If your study qualifies for exemption, you will receive reminders to complete a short study status report every year by the anniversary of the initial exemption. If you do not reply to these reminders by that anniversary date, your study will be administratively closed, and no further activity involving human participants (including analysis of identifiable data or biospecimens) may be conducted.
If your study qualifies for expedited review and is not DoJ-funded or subject to FDA regulations, you will receive reminders to complete a short study status report every year by the anniversary of the initial exemption. If you do not reply to these reminders by that anniversary date, your study will be administratively closed, and no further activity involving human participants (including analysis of identifiable data or biospecimens) may be conducted.
If your study qualifies for full board review, or qualifies for expedited review but is DoJ-funded or subject to FDA regulations, you will receive an approval period that is no longer than one year, and must complete the continuing review process before the expiration date noted on your approval letter.
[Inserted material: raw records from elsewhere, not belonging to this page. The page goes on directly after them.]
-- ==== Sys2Proof/Word.lean ====
section
/-! DEFINITION. The word types of the LK6: bytes, and the widths of its counters. -/

namespace Sys2Proof

/-- One byte of exchange memory, or of a link transfer. -/
abbrev Byte := BitVec 8

/-- A 16-bit count (scan count, next-sequence count, lost count, update count). -/
abbrev Half := BitVec 16

/-- A 32-bit count (the clock, the Pulse Unit's free count). -/
abbrev Word := BitVec 32

/-- The sixteen bytes of a card identity; byte k stands at bits 8k to 8k+7. -/
abbrev Identity := BitVec 128

end Sys2Proof
end

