/-- R108, R117, R133 to R137: a lamp forced by a proving cycle has the output mode STEADY, an eligible one the mode that its
state gives, and any other UNLIT; at their period boundaries the pending duties of coils and lamps become active, unless a dip
holds them, which holds those of every pointer that is not RELEASED, as is deduced from R108, R116 and R117 (log entry 30); a
flash generator's phase change reaches the lamps that follow it: a lit one has the duty of the dimming level, with the red
floor, and an unlit one 0. -/
def Obligations.PeriodBoundariesApplyTheDuties : Prop :=
  (∀ (p : Part) (i : Fin 32),
    let r := lampRec p.working i
    let driven : Prop := lampUsed p.working i = true ∧ r.drive = true ∧ p.lamps[i].diag ≠ .short
    let forced : Prop := driven ∧ r.prove = true ∧ p.ctl.proving.isSome
    let eligible : Prop := driven ∧ p.ctl.restart = none ∧
      (p.ctl.op = .run ∨ (p.ctl.op = .parking ∨ p.ctl.op = .park) ∧ r.park = true)
    (forced → composedMode p i = .steady) ∧
    (¬ forced → eligible → composedMode p i = match p.lamps[i].state with
      | .on => r.pattern
      | .acked => .steady
      | .latched => .slow
      | .off => .unlit
      | .pending => .unlit) ∧
    (¬ forced → ¬ eligible → composedMode p i = .unlit)) ∧
  (∀ s : State, ∃ t, exec .coilPeriodBoundary s = .next t ∧ t = { s with ptrs := t.ptrs } ∧
    ∀ i : Fin 6,
      (s.inDip = false ∨ s.ptrs[i].state = .released → t.ptrs[i] = { s.ptrs[i] with active := s.ptrs[i].pending }) ∧
      (s.inDip = true → s.ptrs[i].state ≠ .released → t.ptrs[i] = s.ptrs[i])) ∧
  (∀ s : State, s.inDip = true → exec .lampPeriodBoundary s = .next s) ∧
  (∀ s : State, s.inDip = false → ∃ t, exec .lampPeriodBoundary s = .next t ∧ t = { s with lamps := t.lamps } ∧
    ∀ i : Fin 32, t.lamps[i] = { s.lamps[i] with active := s.lamps[i].pending }) ∧
  (∀ (s : State) (fast : Bool), s.live = false → exec (.flashPhaseChange fast) s = .next s) ∧
  (∀ (s : State) (fast : Bool), s.live = true → ∃ t, exec (.flashPhaseChange fast) s = .next t ∧
    t = { s with lamps := t.lamps, lampU := t.lampU } ∧
    t.lampU = (if fast then { s.lampU with fastLit := !s.lampU.fastLit } else { s.lampU with slowLit := !s.lampU.slowLit }) ∧
    ∀ i : Fin 32,
      let follows : Prop := s.inDip = false ∧ s.lamps[i].mode = if fast then .fast else .slow
      let lit := if fast then !s.lampU.fastLit else !s.lampU.slowLit
      let trusted : Prop := (dimmingChannel s.working).isSome ∧ (s.lampU.dim.quality = .good ∨ s.lampU.dim.quality = .held)
      (¬ follows → t.lamps[i] = s.lamps[i]) ∧
      (follows → lit = false → t.lamps[i] = { s.lamps[i] with lit := false, pending := 0 }) ∧
      (follows → lit = true → ∃ level : Nat, level ≤ 15 ∧
        (trusted → (level : Int) = max 0 (min 15 s.lampU.dim.value)) ∧ (¬ trusted → level = 15) ∧
        t.lamps[i] = { s.lamps[i] with
          lit := true, pending := (if (lampRec s.working i).cls = .red then max level 8 else level) + 1 }))

/-! ### Lamps -/

/-- R124: the condition of an INVALID lamp is true while its channel's last notified quality is STALE, LOW, HIGH or FAULT and
false while it is UNSET, GOOD, HELD or DIP; that of a SWITCH lamp while it is GOOD or HELD with a value that is not 0, and false
in every other case; both combined with the gate. The thresholds have no part in it. -/
def Obligations.InvalidAndSwitchConditions : Prop :=
  ∀ (p : Part) (i : Fin 32), lampUsed p.working i = true → conditionFrozen p i = false →
    let x := p.lamps[i].chanLast
    let q := evalLamp i p
    ((lampRec p.working i).kind = .invalid →
      (q.lamps[i].cond = true ↔
        (x.quality = .stale ∨ x.quality = .low ∨ x.quality = .high ∨ x.quality = .fault) ∧ gateOpen p i = true)) ∧
    ((lampRec p.working i).kind = .switch →
      (q.lamps[i].cond = true ↔
        (x.quality = .good ∨ x.quality = .held) ∧ x.value ≠ 0 ∧ gateOpen p i = true))
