theorem provingStart_closed (h : ControlClosed P) (kind : ProvingKind) (hp : P p) : P (provingStart kind p) := by
  unfold provingStart
  try dsimp only
  repeat' split
  all_goals with_reducible repeat' (first | assumption | refine chimeSync_closed h.toInputClosed.toChanClosed.toAcctClosed.toLampClosed ?_ | refine startTestTone_closed h.toInputClosed.toChanClosed.toAcctClosed.toLampClosed ?_ | refine composeLamps_closed h.toInputClosed.toChanClosed.toAcctClosed.toLampClosed ?_ | refine retryShorts_closed h.toInputClosed.toChanClosed.toAcctClosed.toLampClosed ?_ | refine setCtl_closed h _ ?_ | refine enterSweep_closed h _ ?_ | refine forEach_closed (fun _ _ _ => ?_) _ ?_ | split)

theorem provingAbandon_closed (h : ControlClosed P) (hp : P p) : P (provingAbandon p) := by
  unfold provingAbandon
  try dsimp only
  repeat' split
  all_goals with_reducible repeat' (first | assumption | refine stopTestTone_closed h.toInputClosed.toChanClosed.toAcctClosed.toLampClosed ?_ | refine finishHold_closed h _ _ ?_ | refine setCtl_closed h _ ?_ | split)

theorem provingTimerExpiry_closed (h : ControlClosed P) (hp : P p) : P (provingTimerExpiry p) := by
  unfold provingTimerExpiry
  try dsimp only
  repeat' split
  all_goals with_reducible repeat' (first | assumption | refine setCtl_closed h _ ?_ | refine provingCheck_closed h ?_ | split)

theorem startPtr_closed (h : ControlClosed P) (i : Fin 6) (hp : P p) : P (startPtr i p) := by
  unfold startPtr
  try dsimp only
  repeat' split
  all_goals with_reducible repeat' (first | assumption | refine enterFollow_closed h.toInputClosed.toChanClosed.toPtrClosed _ ?_ | refine homingBegin_closed h.toInputClosed.toChanClosed.toPtrClosed _ ?_ | split)

theorem startIfHomed_closed (h : ControlClosed P) (hp : P p) : P (startIfHomed p) := by
  unfold startIfHomed
  try dsimp only
  repeat' split
  all_goals with_reducible repeat' (first | assumption | refine provingStart_closed h _ ?_ | refine onlyIf_closed (fun _ _ => ?_) _ ?_ | split)

theorem enterStarting_closed (h : ControlClosed P) (hp : P p) : P (enterStarting p) := by
  unfold enterStarting
  try dsimp only
  repeat' split
  all_goals with_reducible repeat' (first | assumption | refine chimeSync_closed h.toInputClosed.toChanClosed.toAcctClosed.toLampClosed ?_ | refine toStartPage_closed h.toInputClosed.toChanClosed.toAcctClosed.toLampClosed ?_ | refine composeLamps_closed h.toInputClosed.toChanClosed.toAcctClosed.toLampClosed ?_ | refine setOp_closed h _ ?_ | refine startPtr_closed h _ ?_ | refine startIfHomed_closed h ?_ | refine forEach_closed (fun _ _ _ => ?_) _ ?_ | split)

theorem enterPark_closed (h : ControlClosed P) (hp : P p) : P (enterPark p) := by
  unfold enterPark
  try dsimp only
  repeat' split
  all_goals with_reducible repeat' (first | assumption | refine composeLamps_closed h.toInputClosed.toChanClosed.toAcctClosed.toLampClosed ?_ | refine forceStopped_closed h.toInputClosed.toChanClosed.toAcctClosed ?_ | refine releasePtr_closed h.toInputClosed.toChanClosed.toPtrClosed _ ?_ | refine setOp_closed h _ ?_ | refine forEach_closed (fun _ _ _ => ?_) _ ?_ | split)

theorem parkCheck_closed (h : ControlClosed P) (hp : P p) : P (parkCheck p) := by
  unfold parkCheck
  try dsimp only
  repeat' split
  all_goals with_reducible repeat' (first | assumption | refine enterPark_closed h ?_ | refine onlyIf_closed (fun _ _ => ?_) _ ?_ | split)

theorem enterParking_closed (h : ControlClosed P) (hp : P p) : P (enterParking p) := by
  unfold enterParking
  try dsimp only
  repeat' split
  all_goals with_reducible repeat' (first | assumption | refine chimeSync_closed h.toInputClosed.toChanClosed.toAcctClosed.toLampClosed ?_ | refine stopTestTone_closed h.toInputClosed.toChanClosed.toAcctClosed.toLampClosed ?_ | refine composeLamps_closed h.toInputClosed.toChanClosed.toAcctClosed.toLampClosed ?_ | refine idleConfirm_closed h.toInputClosed.toChanClosed.toAcctClosed ?_ | refine enterReturn_closed h.toInputClosed.toChanClosed.toPtrClosed _ ?_ | refine unitsStop_closed h.toInputClosed ?_ | refine setOp_closed h _ ?_ | refine setFrozen_closed h.toInputClosed.toChanClosed.toAcctClosed.toLampClosed _ ?_ | refine provingAbandon_closed h ?_ | refine parkCheck_closed h ?_ | refine forEach_closed (fun _ _ _ => ?_) _ ?_ | split)

theorem homedRequests_closed (h : ControlClosed P) (i : Fin 6) (hp : P p) : P (homedRequests i p) := by
  unfold homedRequests
  try dsimp only
  repeat' split
  all_goals with_reducible repeat' (first | assumption | refine finishHold_closed h _ _ ?_ | refine setHomeReqs_closed h _ ?_ | refine forEach_closed (fun _ _ _ => ?_) _ ?_ | split)

theorem homingEnd_closed (h : ControlClosed P) (i : Fin 6) (hp : P p) : P (homingEnd i p) := by
  unfold homingEnd
  try dsimp only
  repeat' split
  all_goals with_reducible repeat' (first | assumption | refine updPtr_closed h.toInputClosed.toChanClosed.toPtrClosed _ _ ?_ | refine applyPosition_closed h.toInputClosed.toChanClosed.toPtrClosed _ ?_ | refine startIfHomed_closed h ?_ | refine parkCheck_closed h ?_ | refine homedRequests_closed h _ ?_ | split)

theorem homingEnds_closed (h : ControlClosed P) (i : Fin 6) (hp : P p) : P (homingEnds i p) := by
  unfold homingEnds
  try dsimp only
  repeat' split
  all_goals with_reducible repeat' (first | assumption | refine homingEnd_closed h _ ?_ | refine onlyIf_closed (fun _ _ => ?_) _ ?_ | split)

theorem judgePtr_closed (h : ControlClosed P) (i : Fin 6) (hp : P p) : P (judgePtr i p) := by
  unfold judgePtr
  try dsimp only
  repeat' split
  all_goals with_reducible repeat' (first | assumption | refine judgeSweep_closed h _ ?_ | refine homingEnd_closed h _ ?_ | split)

theorem motionTick_closed (h : ControlClosed P) (hp : P p) : P (motionTick p) := by
  unfold motionTick
  try dsimp only
  repeat' split
  all_goals with_reducible repeat' (first | assumption | refine tickPtr_closed h.toInputClosed.toChanClosed.toPtrClosed _ ?_ | refine parkCheck_closed h ?_ | refine judgePtr_closed h _ ?_ | refine forEach_closed (fun _ _ _ => ?_) _ ?_ | split)

theorem resumeFollow_closed (h : ControlClosed P) (i : Fin 6) (hp : P p) : P (resumeFollow i p) := by
  unfold resumeFollow
  try dsimp only
  repeat' split
  all_goals with_reducible repeat' (first | assumption | refine enterFollow_closed h.toInputClosed.toChanClosed.toPtrClosed _ ?_ | split)

theorem parkingToRun_closed (h : ControlClosed P) (hp : P p) : P (parkingToRun p) := by
  unfold parkingToRun
  try dsimp only
  repeat' split
  all_goals with_reducible repeat' (first | assumption | refine chimeSync_closed h.toInputClosed.toChanClosed.toAcctClosed.toLampClosed ?_ | refine composeLamps_closed h.toInputClosed.toChanClosed.toAcctClosed.toLampClosed ?_ | refine evalLamps_closed h.toInputClosed.toChanClosed.toAcctClosed.toLampClosed ?_ | refine unitsStart_closed h.toInputClosed ?_ | refine setOp_closed h _ ?_ | refine setFrozen_closed h.toInputClosed.toChanClosed.toAcctClosed.toLampClosed _ ?_ | refine resumeFollow_closed h _ ?_ | refine forEach_closed (fun _ _ _ => ?_) _ ?_ | split)

theorem parkExit_closed (h : ControlClosed P) (hp : P p) : P (parkExit p) := by
  unfold parkExit
  try dsimp only
  repeat' split
  all_goals with_reducible repeat' (first | assumption | refine evalLamps_closed h.toInputClosed.toChanClosed.toAcctClosed.toLampClosed ?_ | refine resetChans_closed h.toInputClosed.toChanClosed ?_ | refine unitsStart_closed h.toInputClosed ?_ | refine measuresReset_closed h.toInputClosed ?_ | refine setFrozen_closed h.toInputClosed.toChanClosed.toAcctClosed.toLampClosed _ ?_ | refine enterStarting_closed h ?_ | split)

theorem ignRises_closed (h : ControlClosed P) (hp : P p) : P (ignRises p) := by
  unfold ignRises
  try dsimp only
  repeat' split
  all_goals with_reducible repeat' (first | assumption | refine parkingToRun_closed h ?_ | refine parkExit_closed h ?_ | split)

theorem ignFalls_closed (h : ControlClosed P) (hp : P p) : P (ignFalls p) := by
  unfold ignFalls
  try dsimp only
  repeat' split
  all_goals with_reducible repeat' (first | assumption | refine enterParking_closed h ?_ | split)

theorem ignChange_closed (h : ControlClosed P) (on : Bool) (hp : P p) : P (ignChange on p) := by
  unfold ignChange
  try dsimp only
  repeat' split
  all_goals with_reducible repeat' (first | assumption | refine setIgn_closed h _ ?_ | refine ignRises_closed h ?_ | refine ignFalls_closed h ?_ | split)

theorem sampleIgn_closed (h : ControlClosed P) (pin : Bool) (hp : P p) : P (sampleIgn pin p) := by
  unfold sampleIgn
  try dsimp only
  repeat' split
  all_goals with_reducible repeat' (first | assumption | refine setIgn_closed h _ ?_ | refine ignChange_closed h _ ?_ | split)

theorem discreteSample_closed (h : ControlClosed P) (ign : Bool) (pins : Pins) (now : Word) (hp : P p) : P (discreteSample ign pins now p) := by
  unfold discreteSample
  try dsimp only
  repeat' split
  all_goals with_reducible repeat' (first | assumption | refine setFree_closed h.toInputClosed _ ?_ | refine sampleSwitches_closed h.toInputClosed _ ?_ | refine sampleIgn_closed h _ ?_ | split)

theorem dipStart_closed (h : ControlClosed P) (hp : P p) : P (dipStart p) := by
  unfold dipStart
  try dsimp only
  repeat' split
  all_goals with_reducible repeat' (first | assumption | refine setNotice_closed h.toInputClosed.toChanClosed.toAcctClosed.toLampClosed.toMemClosed _ ?_ | refine chimeSync_closed h.toInputClosed.toChanClosed.toAcctClosed.toLampClosed ?_ | refine muteTestTone_closed h.toInputClosed.toChanClosed.toAcctClosed.toLampClosed ?_ | refine freezePtr_closed h.toInputClosed.toChanClosed.toPtrClosed _ ?_ | refine dipChan_closed h.toInputClosed.toChanClosed _ ?_ | refine setCtl_closed h _ ?_ | refine forEach_closed (fun _ _ _ => ?_) _ ?_ | split)

theorem recovery_closed (h : ControlClosed P) (hp : P p) : P (recovery p) := by
  unfold recovery
  try dsimp only
  repeat' split
  all_goals with_reducible repeat' (first | assumption | refine chimeSync_closed h.toInputClosed.toChanClosed.toAcctClosed.toLampClosed ?_ | refine composeLamps_closed h.toInputClosed.toChanClosed.toAcctClosed.toLampClosed ?_ | refine thawPtr_closed h.toInputClosed.toChanClosed.toPtrClosed _ ?_ | refine setCtl_closed h _ ?_ | refine forEach_closed (fun _ _ _ => ?_) _ ?_ | split)

theorem settleEnd_closed (h : ControlClosed P) (hp : P p) : P (settleEnd p) := by
  unfold settleEnd
  try dsimp only
  repeat' split
  all_goals with_reducible repeat' (first | assumption | refine setNotice_closed h.toInputClosed.toChanClosed.toAcctClosed.toLampClosed.toMemClosed _ ?_ | refine setCtl_closed h _ ?_ | split)

theorem commitOvertaken_closed (h : ControlClosed P) (hp : P p) : P (commitOvertaken p) := by
  unfold commitOvertaken; split
  · exact h.freeIdx _ _ (setCtl_closed h _ hp)
  · exact hp

theorem commitAsked_closed (h : ControlClosed P) (hp : P p) : P (commitAsked p) := by
  unfold commitAsked
  try dsimp only
  repeat' split
  all_goals with_reducible repeat' (first | assumption | refine writeCommitResult_closed h.toInputClosed.toChanClosed.toAcctClosed.toLampClosed.toMemClosed _ _ _ ?_ | refine setCtl_closed h _ ?_ | split)

theorem dropHomeReqs_closed (h : ControlClosed P) (hp : P p) : P (dropHomeReqs p) := by
  unfold dropHomeReqs
  try dsimp only
  repeat' split
  all_goals with_reducible repeat' (first | assumption | refine finishHold_closed h _ _ ?_ | refine setHomeReqs_closed h _ ?_ | refine forEach_closed (fun _ _ _ => ?_) _ ?_ | split)

theorem commitValues_closed (h : ControlClosed P) (hp : P p) : P (commitValues p) := by
  unfold commitValues
  try dsimp only
  repeat' split
  all_goals with_reducible repeat' (first | assumption | refine toStartPage_closed h.toInputClosed.toChanClosed.toAcctClosed.toLampClosed ?_ | refine evalLamps_closed h.toInputClosed.toChanClosed.toAcctClosed.toLampClosed ?_ | refine reportWarnings_closed h.toInputClosed.toChanClosed.toAcctClosed.toLampClosed ?_ | refine resetLamps_closed h.toInputClosed.toChanClosed.toAcctClosed.toLampClosed ?_ | refine idleConfirm_closed h.toInputClosed.toChanClosed.toAcctClosed ?_ | refine putSpeedLost_closed h.toInputClosed.toChanClosed.toAcctClosed _ ?_ | refine commitPtr_closed h.toInputClosed.toChanClosed.toPtrClosed _ ?_ | refine resetChans_closed h.toInputClosed.toChanClosed ?_ | refine switchesAfresh_closed h.toInputClosed ?_ | refine setFrozen_closed h.toInputClosed.toChanClosed.toAcctClosed.toLampClosed _ ?_ | refine dropHomeReqs_closed h ?_ | refine forEach_closed (fun _ _ _ => ?_) _ ?_ | split)

theorem commitState_closed (h : ControlClosed P) (hp : P p) : P (commitState p) := by
  unfold commitState
  try dsimp only
  repeat' split
  all_goals with_reducible repeat' (first | assumption | refine unitsStop_closed h.toInputClosed ?_ | refine setFrozen_closed h.toInputClosed.toChanClosed.toAcctClosed.toLampClosed _ ?_ | refine enterStarting_closed h ?_ | refine enterPark_closed h ?_ | refine forgetFrameIfIdle_closed h.toInputClosed.toChanClosed.toAcctClosed.toLampClosed ?_ | split)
You will receive reminders regarding the need for continuing review, but it remains the Principal Investigator’s responsibility to maintain continued approval with the IRB. If your approval lapses, even if you’ve submitted your continuing review materials before the expiration date, you must immediately stop all activity involving human participants (including analysis of identifiable data or biospecimens). See Section 184.108.40.206 of the HRPP SOPs for UConn-Storrs (in process) for details concerning management of enrolled subjects during approval lapse.